DATASET EXCERPTS:
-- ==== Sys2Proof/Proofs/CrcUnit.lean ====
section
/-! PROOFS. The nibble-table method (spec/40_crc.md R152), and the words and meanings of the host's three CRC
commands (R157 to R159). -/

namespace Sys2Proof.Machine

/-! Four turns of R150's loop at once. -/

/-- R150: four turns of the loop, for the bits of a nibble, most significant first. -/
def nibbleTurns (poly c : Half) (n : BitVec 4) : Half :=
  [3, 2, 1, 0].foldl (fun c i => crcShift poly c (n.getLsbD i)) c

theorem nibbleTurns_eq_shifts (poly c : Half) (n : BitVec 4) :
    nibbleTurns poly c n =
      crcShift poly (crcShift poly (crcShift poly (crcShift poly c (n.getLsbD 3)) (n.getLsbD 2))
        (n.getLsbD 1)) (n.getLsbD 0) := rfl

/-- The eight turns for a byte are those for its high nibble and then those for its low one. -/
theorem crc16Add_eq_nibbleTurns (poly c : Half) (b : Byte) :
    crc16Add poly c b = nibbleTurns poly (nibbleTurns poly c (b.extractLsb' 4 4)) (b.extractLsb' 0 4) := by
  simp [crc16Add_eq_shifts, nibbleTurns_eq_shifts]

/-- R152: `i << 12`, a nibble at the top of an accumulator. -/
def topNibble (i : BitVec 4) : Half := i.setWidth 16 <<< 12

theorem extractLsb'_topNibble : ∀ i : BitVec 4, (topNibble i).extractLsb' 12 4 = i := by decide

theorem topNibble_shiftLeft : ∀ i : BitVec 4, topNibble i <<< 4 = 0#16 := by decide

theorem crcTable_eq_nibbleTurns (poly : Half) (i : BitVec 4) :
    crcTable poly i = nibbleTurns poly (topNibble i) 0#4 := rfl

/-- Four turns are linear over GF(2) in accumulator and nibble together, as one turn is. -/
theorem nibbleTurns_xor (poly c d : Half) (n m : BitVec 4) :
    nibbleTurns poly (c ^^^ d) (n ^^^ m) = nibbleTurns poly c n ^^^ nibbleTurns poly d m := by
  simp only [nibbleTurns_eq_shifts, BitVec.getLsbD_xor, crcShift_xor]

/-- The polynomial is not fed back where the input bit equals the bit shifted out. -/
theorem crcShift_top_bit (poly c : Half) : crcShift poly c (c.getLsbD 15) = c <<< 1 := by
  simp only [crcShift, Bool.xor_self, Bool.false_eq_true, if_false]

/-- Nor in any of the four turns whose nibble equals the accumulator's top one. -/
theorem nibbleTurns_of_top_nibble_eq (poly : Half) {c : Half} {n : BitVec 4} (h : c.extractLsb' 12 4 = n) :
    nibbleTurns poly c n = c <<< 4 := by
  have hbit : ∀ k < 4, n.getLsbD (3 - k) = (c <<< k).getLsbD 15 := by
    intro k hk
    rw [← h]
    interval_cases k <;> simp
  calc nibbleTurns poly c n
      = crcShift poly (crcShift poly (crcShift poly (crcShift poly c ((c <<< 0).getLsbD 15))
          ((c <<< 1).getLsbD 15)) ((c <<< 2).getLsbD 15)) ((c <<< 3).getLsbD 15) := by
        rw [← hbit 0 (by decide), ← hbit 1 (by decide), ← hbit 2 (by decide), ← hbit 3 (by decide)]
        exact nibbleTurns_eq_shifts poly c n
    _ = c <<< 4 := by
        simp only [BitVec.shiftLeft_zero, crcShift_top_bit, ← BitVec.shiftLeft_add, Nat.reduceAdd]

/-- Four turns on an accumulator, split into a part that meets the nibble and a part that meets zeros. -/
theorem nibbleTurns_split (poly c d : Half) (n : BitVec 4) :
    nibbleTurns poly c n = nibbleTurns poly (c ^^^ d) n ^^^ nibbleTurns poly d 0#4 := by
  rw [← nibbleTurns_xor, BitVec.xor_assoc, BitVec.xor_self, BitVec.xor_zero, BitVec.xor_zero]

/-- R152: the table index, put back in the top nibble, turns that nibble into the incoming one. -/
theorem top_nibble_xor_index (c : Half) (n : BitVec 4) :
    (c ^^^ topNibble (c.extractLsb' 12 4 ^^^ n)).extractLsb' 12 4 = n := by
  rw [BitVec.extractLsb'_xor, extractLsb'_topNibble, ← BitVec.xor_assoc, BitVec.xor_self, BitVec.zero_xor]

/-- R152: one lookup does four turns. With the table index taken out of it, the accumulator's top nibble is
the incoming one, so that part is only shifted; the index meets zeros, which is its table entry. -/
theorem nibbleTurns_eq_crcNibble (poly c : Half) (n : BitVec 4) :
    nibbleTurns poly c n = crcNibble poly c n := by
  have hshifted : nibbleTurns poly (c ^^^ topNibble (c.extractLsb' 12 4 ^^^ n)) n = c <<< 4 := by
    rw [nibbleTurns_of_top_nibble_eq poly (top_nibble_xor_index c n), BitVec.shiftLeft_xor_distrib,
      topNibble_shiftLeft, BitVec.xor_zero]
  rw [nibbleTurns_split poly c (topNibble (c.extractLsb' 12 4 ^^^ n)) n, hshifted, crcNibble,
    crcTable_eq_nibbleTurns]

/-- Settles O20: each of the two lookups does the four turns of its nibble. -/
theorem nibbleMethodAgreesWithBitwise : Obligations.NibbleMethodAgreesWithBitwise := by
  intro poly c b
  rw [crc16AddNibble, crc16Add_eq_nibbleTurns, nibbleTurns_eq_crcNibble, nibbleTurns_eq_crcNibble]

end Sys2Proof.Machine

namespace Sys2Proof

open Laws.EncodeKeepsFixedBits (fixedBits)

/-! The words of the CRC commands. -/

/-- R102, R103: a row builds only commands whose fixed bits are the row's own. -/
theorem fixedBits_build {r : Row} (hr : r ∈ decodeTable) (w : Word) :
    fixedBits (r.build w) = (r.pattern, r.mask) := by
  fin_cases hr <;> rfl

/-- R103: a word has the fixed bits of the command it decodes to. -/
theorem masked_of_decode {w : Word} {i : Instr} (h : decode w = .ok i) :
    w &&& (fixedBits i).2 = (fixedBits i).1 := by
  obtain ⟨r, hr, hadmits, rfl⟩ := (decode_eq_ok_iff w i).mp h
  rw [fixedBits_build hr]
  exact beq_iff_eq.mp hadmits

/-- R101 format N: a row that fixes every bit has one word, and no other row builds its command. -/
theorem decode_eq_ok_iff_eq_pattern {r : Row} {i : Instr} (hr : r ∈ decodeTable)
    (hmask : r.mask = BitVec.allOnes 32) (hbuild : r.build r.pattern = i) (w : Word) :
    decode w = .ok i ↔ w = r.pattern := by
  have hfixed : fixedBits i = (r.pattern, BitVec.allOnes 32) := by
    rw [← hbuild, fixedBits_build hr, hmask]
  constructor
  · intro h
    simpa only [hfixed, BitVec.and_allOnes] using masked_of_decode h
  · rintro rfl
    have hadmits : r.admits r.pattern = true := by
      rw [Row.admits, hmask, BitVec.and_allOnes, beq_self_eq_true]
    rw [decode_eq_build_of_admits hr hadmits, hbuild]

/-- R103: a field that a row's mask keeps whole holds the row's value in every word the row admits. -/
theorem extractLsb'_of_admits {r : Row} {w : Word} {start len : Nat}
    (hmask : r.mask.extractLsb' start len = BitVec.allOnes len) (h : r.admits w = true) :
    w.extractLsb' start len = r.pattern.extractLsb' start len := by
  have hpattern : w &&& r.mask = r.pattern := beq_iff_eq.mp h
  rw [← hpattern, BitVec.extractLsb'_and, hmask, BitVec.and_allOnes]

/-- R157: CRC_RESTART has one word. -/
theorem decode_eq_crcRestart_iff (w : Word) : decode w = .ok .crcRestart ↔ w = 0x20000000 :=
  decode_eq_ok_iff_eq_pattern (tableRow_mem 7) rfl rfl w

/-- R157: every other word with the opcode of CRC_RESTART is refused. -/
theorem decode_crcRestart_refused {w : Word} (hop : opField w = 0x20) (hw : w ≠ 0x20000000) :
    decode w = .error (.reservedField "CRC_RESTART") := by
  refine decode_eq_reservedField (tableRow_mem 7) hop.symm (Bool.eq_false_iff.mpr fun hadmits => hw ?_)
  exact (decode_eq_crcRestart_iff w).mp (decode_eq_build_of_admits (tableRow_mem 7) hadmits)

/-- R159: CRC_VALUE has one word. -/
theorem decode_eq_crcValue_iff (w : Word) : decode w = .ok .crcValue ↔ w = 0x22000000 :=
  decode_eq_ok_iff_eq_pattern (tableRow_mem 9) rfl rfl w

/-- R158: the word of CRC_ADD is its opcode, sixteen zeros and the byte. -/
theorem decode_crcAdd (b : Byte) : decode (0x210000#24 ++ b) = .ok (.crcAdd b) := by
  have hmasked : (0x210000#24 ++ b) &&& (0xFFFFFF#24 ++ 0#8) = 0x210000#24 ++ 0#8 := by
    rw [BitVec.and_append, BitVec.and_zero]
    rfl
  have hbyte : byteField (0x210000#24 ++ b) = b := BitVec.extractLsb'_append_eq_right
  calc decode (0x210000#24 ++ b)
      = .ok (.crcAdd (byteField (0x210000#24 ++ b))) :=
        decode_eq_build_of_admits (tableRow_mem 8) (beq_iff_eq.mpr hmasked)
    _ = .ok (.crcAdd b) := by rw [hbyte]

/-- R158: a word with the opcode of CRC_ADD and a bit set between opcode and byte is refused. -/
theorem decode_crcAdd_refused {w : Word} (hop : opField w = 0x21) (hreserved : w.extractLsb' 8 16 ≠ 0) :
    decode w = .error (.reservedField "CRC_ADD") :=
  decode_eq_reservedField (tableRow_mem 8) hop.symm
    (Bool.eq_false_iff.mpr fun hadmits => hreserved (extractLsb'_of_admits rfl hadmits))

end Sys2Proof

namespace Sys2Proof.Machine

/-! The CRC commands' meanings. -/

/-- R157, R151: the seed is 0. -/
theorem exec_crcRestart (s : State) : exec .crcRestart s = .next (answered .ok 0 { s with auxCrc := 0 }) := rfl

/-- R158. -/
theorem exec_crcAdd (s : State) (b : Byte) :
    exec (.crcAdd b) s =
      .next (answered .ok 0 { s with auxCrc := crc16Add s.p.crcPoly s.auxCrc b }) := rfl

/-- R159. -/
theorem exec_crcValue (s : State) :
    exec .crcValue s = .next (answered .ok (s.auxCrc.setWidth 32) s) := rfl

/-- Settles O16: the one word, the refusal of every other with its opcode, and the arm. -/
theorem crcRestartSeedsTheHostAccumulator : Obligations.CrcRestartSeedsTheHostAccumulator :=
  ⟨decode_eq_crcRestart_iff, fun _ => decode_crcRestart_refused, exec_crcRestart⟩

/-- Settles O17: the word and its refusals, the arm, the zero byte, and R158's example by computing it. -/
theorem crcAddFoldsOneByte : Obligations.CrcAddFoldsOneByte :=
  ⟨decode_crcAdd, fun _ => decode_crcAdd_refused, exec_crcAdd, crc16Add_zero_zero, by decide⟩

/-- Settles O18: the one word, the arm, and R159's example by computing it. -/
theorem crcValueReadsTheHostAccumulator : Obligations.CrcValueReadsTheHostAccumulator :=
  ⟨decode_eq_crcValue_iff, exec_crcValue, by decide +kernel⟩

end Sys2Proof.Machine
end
--
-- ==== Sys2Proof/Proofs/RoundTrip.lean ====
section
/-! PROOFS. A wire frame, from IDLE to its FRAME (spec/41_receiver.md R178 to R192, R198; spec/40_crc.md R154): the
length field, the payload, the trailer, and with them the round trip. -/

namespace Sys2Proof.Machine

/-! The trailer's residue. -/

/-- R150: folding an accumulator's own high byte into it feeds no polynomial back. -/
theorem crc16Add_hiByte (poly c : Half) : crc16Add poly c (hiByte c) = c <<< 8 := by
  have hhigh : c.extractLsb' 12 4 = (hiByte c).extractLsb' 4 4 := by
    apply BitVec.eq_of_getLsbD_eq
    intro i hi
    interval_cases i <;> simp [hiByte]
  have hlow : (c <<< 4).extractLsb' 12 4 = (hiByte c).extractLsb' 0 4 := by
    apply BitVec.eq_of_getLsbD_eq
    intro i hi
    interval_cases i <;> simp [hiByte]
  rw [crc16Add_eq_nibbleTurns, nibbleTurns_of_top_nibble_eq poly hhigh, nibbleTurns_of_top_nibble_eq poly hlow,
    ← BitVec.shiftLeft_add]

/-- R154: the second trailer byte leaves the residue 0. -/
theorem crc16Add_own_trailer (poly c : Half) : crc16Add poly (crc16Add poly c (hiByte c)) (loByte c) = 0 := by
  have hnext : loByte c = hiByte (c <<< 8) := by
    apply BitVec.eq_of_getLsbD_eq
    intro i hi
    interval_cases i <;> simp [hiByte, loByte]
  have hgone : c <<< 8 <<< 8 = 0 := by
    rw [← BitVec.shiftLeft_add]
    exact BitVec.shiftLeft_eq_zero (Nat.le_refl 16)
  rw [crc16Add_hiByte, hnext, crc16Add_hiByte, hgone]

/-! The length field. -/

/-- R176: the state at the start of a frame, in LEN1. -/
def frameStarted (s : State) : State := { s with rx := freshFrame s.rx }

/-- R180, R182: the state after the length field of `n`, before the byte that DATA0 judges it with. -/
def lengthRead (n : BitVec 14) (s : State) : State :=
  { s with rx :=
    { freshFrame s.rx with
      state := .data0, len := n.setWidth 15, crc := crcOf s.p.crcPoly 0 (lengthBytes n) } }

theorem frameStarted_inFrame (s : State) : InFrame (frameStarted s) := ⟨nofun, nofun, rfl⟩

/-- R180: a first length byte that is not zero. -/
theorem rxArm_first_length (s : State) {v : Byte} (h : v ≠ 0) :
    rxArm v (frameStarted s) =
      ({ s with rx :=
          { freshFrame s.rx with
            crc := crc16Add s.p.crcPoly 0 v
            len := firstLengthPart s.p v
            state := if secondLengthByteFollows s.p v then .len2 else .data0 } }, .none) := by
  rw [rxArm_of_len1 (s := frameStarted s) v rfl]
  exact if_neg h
* * *
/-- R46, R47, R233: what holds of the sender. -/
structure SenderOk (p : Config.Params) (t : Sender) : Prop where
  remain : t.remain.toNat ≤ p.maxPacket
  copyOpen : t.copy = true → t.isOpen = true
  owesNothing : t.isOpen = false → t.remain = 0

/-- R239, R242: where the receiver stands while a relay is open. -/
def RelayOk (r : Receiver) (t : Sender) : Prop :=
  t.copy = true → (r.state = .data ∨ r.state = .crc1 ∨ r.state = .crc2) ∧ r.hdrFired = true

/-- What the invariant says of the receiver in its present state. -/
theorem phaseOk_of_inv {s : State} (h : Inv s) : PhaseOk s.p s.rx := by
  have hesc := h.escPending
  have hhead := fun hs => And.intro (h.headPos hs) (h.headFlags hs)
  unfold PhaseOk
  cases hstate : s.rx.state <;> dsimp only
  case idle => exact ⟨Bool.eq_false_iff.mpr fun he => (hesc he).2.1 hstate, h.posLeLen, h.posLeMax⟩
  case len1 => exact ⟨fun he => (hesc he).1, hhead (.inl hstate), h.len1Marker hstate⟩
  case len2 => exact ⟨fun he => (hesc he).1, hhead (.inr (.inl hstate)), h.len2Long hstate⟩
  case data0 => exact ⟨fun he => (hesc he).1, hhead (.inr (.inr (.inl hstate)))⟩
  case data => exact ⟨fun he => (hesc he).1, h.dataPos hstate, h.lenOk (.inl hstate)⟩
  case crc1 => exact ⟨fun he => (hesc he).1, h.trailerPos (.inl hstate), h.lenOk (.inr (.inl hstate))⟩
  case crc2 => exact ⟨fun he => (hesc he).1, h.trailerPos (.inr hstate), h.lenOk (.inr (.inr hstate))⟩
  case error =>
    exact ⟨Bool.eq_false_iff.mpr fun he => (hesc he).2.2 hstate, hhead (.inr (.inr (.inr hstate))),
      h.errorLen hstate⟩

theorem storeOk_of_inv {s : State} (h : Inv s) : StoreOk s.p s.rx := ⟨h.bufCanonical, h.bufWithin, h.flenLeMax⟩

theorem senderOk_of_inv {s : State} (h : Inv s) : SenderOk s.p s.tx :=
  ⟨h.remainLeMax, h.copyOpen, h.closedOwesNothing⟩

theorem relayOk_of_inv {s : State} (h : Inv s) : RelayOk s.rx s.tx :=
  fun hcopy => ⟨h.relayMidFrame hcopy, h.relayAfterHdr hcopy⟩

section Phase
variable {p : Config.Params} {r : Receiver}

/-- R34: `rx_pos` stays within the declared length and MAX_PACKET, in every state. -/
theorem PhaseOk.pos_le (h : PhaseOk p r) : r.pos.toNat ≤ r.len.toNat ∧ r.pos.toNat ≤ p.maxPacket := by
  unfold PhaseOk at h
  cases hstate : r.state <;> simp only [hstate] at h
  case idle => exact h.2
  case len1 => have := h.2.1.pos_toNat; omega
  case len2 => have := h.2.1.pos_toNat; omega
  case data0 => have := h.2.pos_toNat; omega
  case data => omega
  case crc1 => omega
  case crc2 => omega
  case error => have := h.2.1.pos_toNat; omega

EXERCISE INSTRUCTIONS: What you give back must be the stretch above, starting at the line with "nibbleTurns poly c n = nibbleTurns" and ending at the line with "exact beq_iff_eq.mp hadmits", copied exactly.

ANSWER SECTION:
    nibbleTurns poly c n = nibbleTurns poly (c ^^^ d) n ^^^ nibbleTurns poly d 0#4 := by
  rw [← nibbleTurns_xor, BitVec.xor_assoc, BitVec.xor_self, BitVec.xor_zero, BitVec.xor_zero]

/-- R152: the table index, put back in the top nibble, turns that nibble into the incoming one. -/
theorem top_nibble_xor_index (c : Half) (n : BitVec 4) :
    (c ^^^ topNibble (c.extractLsb' 12 4 ^^^ n)).extractLsb' 12 4 = n := by
  rw [BitVec.extractLsb'_xor, extractLsb'_topNibble, ← BitVec.xor_assoc, BitVec.xor_self, BitVec.zero_xor]

/-- R152: one lookup does four turns. With the table index taken out of it, the accumulator's top nibble is
the incoming one, so that part is only shifted; the index meets zeros, which is its table entry. -/
theorem nibbleTurns_eq_crcNibble (poly c : Half) (n : BitVec 4) :
    nibbleTurns poly c n = crcNibble poly c n := by
  have hshifted : nibbleTurns poly (c ^^^ topNibble (c.extractLsb' 12 4 ^^^ n)) n = c <<< 4 := by
    rw [nibbleTurns_of_top_nibble_eq poly (top_nibble_xor_index c n), BitVec.shiftLeft_xor_distrib,
      topNibble_shiftLeft, BitVec.xor_zero]
  rw [nibbleTurns_split poly c (topNibble (c.extractLsb' 12 4 ^^^ n)) n, hshifted, crcNibble,
    crcTable_eq_nibbleTurns]

/-- Settles O20: each of the two lookups does the four turns of its nibble. -/
theorem nibbleMethodAgreesWithBitwise : Obligations.NibbleMethodAgreesWithBitwise := by
  intro poly c b
  rw [crc16AddNibble, crc16Add_eq_nibbleTurns, nibbleTurns_eq_crcNibble, nibbleTurns_eq_crcNibble]

end Sys2Proof.Machine

namespace Sys2Proof

open Laws.EncodeKeepsFixedBits (fixedBits)

/-! The words of the CRC commands. -/

/-- R102, R103: a row builds only commands whose fixed bits are the row's own. -/
theorem fixedBits_build {r : Row} (hr : r ∈ decodeTable) (w : Word) :
    fixedBits (r.build w) = (r.pattern, r.mask) := by
  fin_cases hr <;> rfl

/-- R103: a word has the fixed bits of the command it decodes to. -/
theorem masked_of_decode {w : Word} {i : Instr} (h : decode w = .ok i) :
    w &&& (fixedBits i).2 = (fixedBits i).1 := by
  obtain ⟨r, hr, hadmits, rfl⟩ := (decode_eq_ok_iff w i).mp h
  rw [fixedBits_build hr]
  exact beq_iff_eq.mp hadmits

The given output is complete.